(Collected data)
-- ==== Sys2Proof/Machine/Flags.lean ====
section
/-! DEFINITION. The hardware has no flags (10_state.md R34): a comparison's result goes to a register (SLT) or decides a
branch (BNE). These are the two comparisons, both of signed values (40_arith.md R174). -/

namespace Sys2Proof.Machine

/-- SLT's result: 1 or 0 (40_arith.md R173). -/
def setLess (v w : Int) : Int := if v < w then 1 else 0

/-- BNE's condition (41_control.md R180). -/
def notEqual (v w : Int) : Bool := v != w

end Sys2Proof.Machine
end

> [TASK STATEMENT]
Filter the records above for lines with "result".

> [TASK ANSWER]
/-! DEFINITION. The hardware has no flags (10_state.md R34): a comparison's result goes to a register (SLT) or decides a
/-- SLT's result: 1 or 0 (40_arith.md R173). -/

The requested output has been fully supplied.